The letter cites the re-badging of geometry as ‘space’ , under which students will focus less on abstract shapes and more on real-world context.
They criticised proposals to delay the teaching of key concepts such as linear equations (ax+b=c) and times tables, which were pushed from year 3 to 4 and were “framed in terms of patterns and strategies, with no emphasis on mastery,” the letter said.
“The further elimination and weakening of fundamental skills will contribute to the root cause of Australian students’ slipping in international comparisons: the students end up knowing less mathematics,” the letter said.
ACARA said the draft has borrowed from the Singapore curriculum. But one of the letter’s signatories, maths teacher and University of NSW PhD candidate Greg Ashman, said students in Singapore learn times tables in year 2 and 3.
He said students in Singapore were expected to become fluent in, or master, their time tables. “We are moving in the opposite direction. There’s been a significant softening of times tables; a similar thing has happened to linear equations, which is the entry point to abstract maths,” he said.
Another signatory, University of NSW Emeritus Professor of Educational Psychology John Sweller, criticised the draft curriculum’s emphasis on inquiry learning, or the teaching philosophy that students learn better if they discover things themselves.
“As far as I’m aware, not a single [study] has indicated that if you work something out for yourself, you’ll remember it any better than if someone tells you,” he said. “Humans have evolved over endless generations to get information from each other.
However, the Australian Association of Mathematics Teachers chief executive Allan Dougan, supports the draft. He said maths knowledge was important, but “then there’s the next step, which is what [students] do with that”.

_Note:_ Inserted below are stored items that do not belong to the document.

-- ==== Sys2Proof/Laws/State.lean ====
section
/-! SUPPORT. One lemma per field per update of the module's state, true by definition, so that no proof unfolds a record update. -/
namespace Sys2Proof.Machine

variable (m : Mod)

@[simp] theorem Mod.setLd_n128 (l : Nat) (f : Ld → Ld) : (m.setLd l f).n128 = m.n128 := rfl
@[simp] theorem Mod.setLd_ftc (l : Nat) (f : Ld → Ld) : (m.setLd l f).ftc = m.ftc := rfl
@[simp] theorem Mod.setLd_localTime (l : Nat) (f : Ld → Ld) : (m.setLd l f).localTime = m.localTime := rfl
@[simp] theorem Mod.setLd_phase (l : Nat) (f : Ld → Ld) : (m.setLd l f).phase = m.phase := rfl
@[simp] theorem Mod.setLd_chans (l : Nat) (f : Ld → Ld) : (m.setLd l f).chans = m.chans := rfl
@[simp] theorem Mod.setLd_gaffer (l : Nat) (f : Ld → Ld) : (m.setLd l f).gaffer = m.gaffer := rfl
@[simp] theorem Mod.setLd_ctxs (l : Nat) (f : Ld → Ld) : (m.setLd l f).ctxs = m.ctxs := rfl
@[simp] theorem Mod.setLd_mem (l : Nat) (f : Ld → Ld) : (m.setLd l f).mem = m.mem := rfl
@[simp] theorem Mod.setLd_svc (l : Nat) (f : Ld → Ld) : (m.setLd l f).svc = m.svc := rfl
@[simp] theorem Mod.setLd_lds (l : Nat) (f : Ld → Ld) : (m.setLd l f).lds = Tbl.updD m.lds l Ld.init f := rfl
@[simp] theorem Mod.setLd_ports (l : Nat) (f : Ld → Ld) : (m.setLd l f).ports = m.ports := rfl
@[simp] theorem Mod.setLd_pow (l : Nat) (f : Ld → Ld) : (m.setLd l f).pow = m.pow := rfl
@[simp] theorem Mod.setLd_cores (l : Nat) (f : Ld → Ld) : (m.setLd l f).cores = m.cores := rfl
@[simp] theorem Mod.setLd_mvs (l : Nat) (f : Ld → Ld) : (m.setLd l f).mvs = m.mvs := rfl
@[simp] theorem Mod.setLd_streams (l : Nat) (f : Ld → Ld) : (m.setLd l f).streams = m.streams := rfl
@[simp] theorem Mod.setLd_reg (l : Nat) (f : Ld → Ld) : (m.setLd l f).reg = m.reg := rfl
@[simp] theorem Mod.setLd_test (l : Nat) (f : Ld → Ld) : (m.setLd l f).test = m.test := rfl
@[simp] theorem Mod.setLd_fab (l : Nat) (f : Ld → Ld) : (m.setLd l f).fab = m.fab := rfl
@[simp] theorem Mod.setLd_fm (l : Nat) (f : Ld → Ld) : (m.setLd l f).fm = m.fm := rfl
@[simp] theorem Mod.setLd_t0 (l : Nat) (f : Ld → Ld) : (m.setLd l f).t0 = m.t0 := rfl
@[simp] theorem Mod.setLd_t1 (l : Nat) (f : Ld → Ld) : (m.setLd l f).t1 = m.t1 := rfl
@[simp] theorem Mod.setLd_t2 (l : Nat) (f : Ld → Ld) : (m.setLd l f).t2 = m.t2 := rfl
@[simp] theorem Mod.setLd_boot (l : Nat) (f : Ld → Ld) : (m.setLd l f).boot = m.boot := rfl
@[simp] theorem Mod.setLd_bufs (l : Nat) (f : Ld → Ld) : (m.setLd l f).bufs = m.bufs := rfl
@[simp] theorem Mod.setLd_out (l : Nat) (f : Ld → Ld) : (m.setLd l f).out = m.out := rfl
@[simp] theorem Mod.setLd_freeIx (l : Nat) (f : Ld → Ld) : (m.setLd l f).freeIx = m.freeIx := rfl
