-- ==== Sys2Proof/Tests/Slice0.lean ====
section
/-! SUPPORT. Tests: terms that WellFormed refuses, the spec's worked examples, and a witness for the hypotheses of each statement. -/
namespace Sys2Proof.Tests
open Sys2Proof Sys2Proof.Machine

set_option Elab.async false

/-! ### Small states -/

/-- The host LD that asks, and the manager on the sideband. -/
abbrev host : Owner := .ld 0
abbrev side : Owner := .mctp 0 9

/-- The module after bring-up: READY, T2 in service, one T1 port, host port 0 up as one CXL device whose LD 0 is active. -/
def up : State :=
  { State.reset with mach := { Mod.init with
      ports := (List.replicate 4 HostPort.init).set 0 { HostPort.init with mode := .sld, width := 16, rate := 64, perst := false }
      lds := [(0, { Ld.init with memoryActive := true })]
      boot := { Boot.init with readiness := .ready, step := 8, booted := some 0, sweepDone := true, journalDone := true, kernelSet := 2 ^ 48 - 1 }
      t0 := { Tier0.init with sweeping := false, channels := List.range 128 }
      t1 := (List.replicate 8 T1Port.init).set 0 { T1Port.init with present := true, state := .inService, capacity := 2 ^ 30, holdsMap := true }
      t2 := { Tier2.init with inService := true } } }

/-- A command slot: opcode, partition, arguments. Where the row takes arguments of no one length they end in zeros, since the bytes past ARG_LEN
would be free values. -/
def slotOf (op part : Nat) (args : List Byte) : Mem :=
  let a := if args = [] || op == 0x0107 || op == 0x0700 then args else args ++ List.replicate (56 - args.length) 0
  Mem.ofBytes (leBytes 2 op ++ leBytes 2 0 ++ leBytes 2 a.length ++ leBytes 1 part ++ leBytes 1 0 ++ leBytes 8 7 ++ a)

def reqFor (part : Nat) (args : List Byte) : Req :=
  { ch := 3, owner := host, slot := slotOf 0x300 part args, fuses := State.reset.fuses, part := some part, manager := true }

/-- A region of partition 1 with one extent, by the arguments of its REGION_CREATE. -/
def regionOf (id extent : Nat) (args : List Byte) : Region := { newRegion (reqFor 1 args) id with ordinals := [(0, extent)], nextOrdinal := 1 }

/-- Partition 1 with LD 0 of host port 0 bound, a raw region 1, a Lehr region 2 with versioning, each with an extent, and a third extent that LD 0 holds. -/
def work : State :=
  { up with mach := { up.mach with mem := { up.mach.mem with
      parts := [(1, Part.init 5 100 30)]
      lds := [(0, { partition := 1, lease := .live, periodS := 30, renewals := 0, since := 0, cleanupLogged := false })]
      regions := [(1, regionOf 1 0 (leBytes 8 5 ++ [0, 1, 0, 0, 0, 0, 0, 2, 1])), (2, regionOf 2 1 (leBytes 8 5 ++ [1, 1, 0, 0, 0, 1, 0, 2, 1]))]
      extents := [(0, { pendingLds := [], heldLds := [0], region := some (1, 0), kept := none, serial := 1, inCullet := false, tag := 0 }),
        (1, { pendingLds := [], heldLds := [0], region := some (2, 0), kept := none, serial := 2, inCullet := false, tag := 0 }),
        (2, { pendingLds := [], heldLds := [0], region := none, kept := none, serial := 3, inCullet := false, tag := 0 })] } } }

def ctxOf (work : Work) (obj : Obj) : Ctx :=
  { gen := 1, state := .active, partition := 1, tag := 7, opcode := 0, progress := 0, final := .pending, detail := 0, data := 0, chan := 3,
    noRing := true, chanOwner := host, pastPonr := false, work := work, obj := obj, window := none, holder := some 0, viewWriteLogged := false }

/-- An image of two beats on core 0 with one binding: its header, its core set, its directory, then that many descriptors of 32 bytes. -/
def imageOf (descs : Mem) (n : Nat) : Mem :=
  [(0xC, 1), (0xE, 2), (0x10, 1), (0x14, 0x40), (0x19, 0x03), (0x20, 0x80), (0x21, 0x03), (0x40, 1), (0x304, 0x40), (0x305, 0x03), (0x308, BitVec.ofNat 8 n)] ++ descs ++ [(0x382, 2)]

/-- Two barriers. -/
def image2 : Mem := imageOf [(0x340, 4), (0x360, 4)] 2

/-- The same with a view (slot 0) and a working version (slot 1) of region 2, a loaded movement (slot 2), a paced stream (slot 3) and work
without an object (slot 4). -/
def busy : State :=
  { work with mach := { work.mach with
      ctxs := [(0, ctxOf .none (.view 2 0)), (1, ctxOf .none (.working 2 0 [])), (2, ctxOf .none (.movement 2)), (3, ctxOf .none (.stream 3)),
        (4, ctxOf .testRun .none)]
      mvs := [(2, { Movement.init 1 [(65536, 1)] (0, 0, 0) host with state := .loaded, image := image2 })]
      streams := [(3, Stream.init true (reqFor 1 []) 3 1 .head)] } }

/-- The same with a trace carve-out. -/
def traced : State := { work with mach := { work.mach with svc := { work.mach.svc with trace := { work.mach.svc.trace with carveMiB := 64 } } } }

/-- Partition 1 before it has regions and extents. -/
def bare : State := { work with mach := { work.mach with mem := { work.mach.mem with extents := [], regions := [] } } }

/-- The same with one GDDR7 channel and no T1 port. -/
def narrow : State := { work with mach := { work.mach with t0 := { work.mach.t0 with channels := [0] }, t1 := Mod.init.t1, mem := { work.mach.mem with mapInT0 := true } } }

/-- The module as device 5 of a fabric: region 2 is its part of fabric region 3, region 4 is a striped region that joins none, and a tree. -/
def joined : State :=
  { work with mach := { work.mach with
      mem := { work.mach.mem with regions := work.mach.mem.regions ++ [(4, { regionOf 4 3 (leBytes 8 5 ++ [0, 0, 0, 0, 0, 0, 0, 2, 1]) with striped := true })] }
      fab := { work.mach.fab with deviceId := 5 }
      fm := { work.mach.fm with
        grants := [(1, 7, 0xFF, 1)]
        regions := [(3, { FabRegion.init { purpose := 0, partition := 1, localRegion := 2, registrar := 5, ch := 3, entries := [], answer := none } 1 1 0 0 with members := [5] })]
        trees := [(6, { partition := 1, parent := 0xFFFF, children := [], cores := 1, sub := 0, dtype := 3, elements := 4, timeoutMs := 100, rounds := [], dead := [] })] } } }

/-- The state with that command pending in channel 3, which the requester owns. -/
def ask (s : State) (who : Owner) (op part : Nat) (args : List Byte) : State :=
  { s with mach := { s.mach with
      chans := Tbl.put s.mach.chans 3 { Chan.init who with seq := 1, inflight := some { slot := slotOf op part args, started := false } }
      gaffer := { s.mach.gaffer with order := [3] } } }

/-- The hypotheses of a mailbox row's completion: it is its turn, it is admitted, and the status of its answer. -/
def runs (s : State) (op : Nat) (form : Mem → Bool) (cmd : Cmd) : Option Status :=
  match s.mach.servable 3 op form with
  | none => none
  | some (c, fl) =>
    let m := s.mach.start 3
    match m.turnedAway (m.reqOf s.fuses 3 c fl) with
    | some _ => none
    | none => some (cmd (m.reqOf s.fuses 3 c fl) m).2.status

/-- The row of that opcode completes with that status in that state: OK, ACCEPTED, or PENDING while it waits. -/
def does (st : Status) (s : State) (part op : Nat) (args : List Byte) (form : Mem → Bool) (cmd : Cmd) : Bool :=
  runs (ask s host op part args) op form cmd == some st

/-- A descriptor's 32 bytes. -/
def descOf (op dtype sub flags dst a b count imm ext : Nat) : Mem :=
  (Mem.ofBytes (leBytes 1 op ++ leBytes 1 dtype ++ leBytes 1 sub ++ leBytes 1 flags ++ leBytes 4 dst ++ leBytes 4 a ++ leBytes 4 b ++ leBytes 4 count ++
    leBytes 4 imm ++ leBytes 8 ext)).map (fun c => (c.1 + 0x340, c.2))

/-- A movement that runs on core 0 and stands before that descriptor; its binding is region 1 at the head, and the crucible begins with a Lehr
image of zeros. -/
def runs1 (d : Mem) : State :=
  { joined with mach := { joined.mach with
      ctxs := [(2, ctxOf .none (.movement 2))]
      mvs := [(2, { Movement.init 1 [(65536, 1)] (0, 0, 0) host with state := .running, image := imageOf d 2 })]
      cores := [(0, { Core.init with movement := some 2, crucible := [(0, 1), (3, 1)] })] } }

/-- The hypotheses of a unit's descriptor. -/
def unitRuns (op : Nat) (effect : Effect) (d : Mem) : Bool :=
  match (runs1 d).mach.nextDesc 0 with
  | none => false
  | some i => decide (i.d.op = op) && spansOk i.k (i.d.knownSpans i.k) && spansFree i.k (i.k.busyUnits (runs1 d).mach.treeType) (i.d.knownSpans i.k) &&
      spansOk i.k ((runs1 d).mach.spansOf i) && spansFree i.k (i.k.busyUnits (runs1 d).mach.treeType) ((runs1 d).mach.spansOf i) &&
      (effect i (runs1 d).mach).2.isNone && !(runs1 d).mach.roundStalls 0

“It’s about us looking at how we equip our young people to go out and be effective users of maths in the 21st century, how to contribute to scientific research, the economy, to finance, it all requires maths to be used in different ways,” he said.
“Not every young person will be a mathematician. What we are trying to do is make sure that every young person has access to the mathematical knowledge and skills that will equip them for life beyond school.”
Fay Ligonis, a former primary school teacher who runs Super Kids Tutoring in Double Bay, supports teaching multiplication as early as possible, starting in kindergarten with language around “groups of” and using concrete materials and games in years 1 and 2.
She champions “talking in kids values” by relating multiplication back to every day events, such as shopping, and multiplying objects they are interested in.
“Taking that pressure off until they get to year 4 might be good but I definitely think they need to be exposed to that language earlier of multiplication,” she said. “And addition, you need to understand addition to understand multiplication.”
ACARA chief executive David de Carvalho said it was understandable teachers would have different perspectives on the curriculum.
“ACARA welcomes all views and will be carefully considering those contributions that are submitted through the consultation website in fulfilling the terms of reference given to us by Education Ministers,” he said.
NSW is working on its own maths curriculum, which is aligned with the national curriculum. A spokeswoman for the NSW Education Standards Authority said NESA was working closely with the education sectors to draft a response to the proposed revisions to the national curriculum.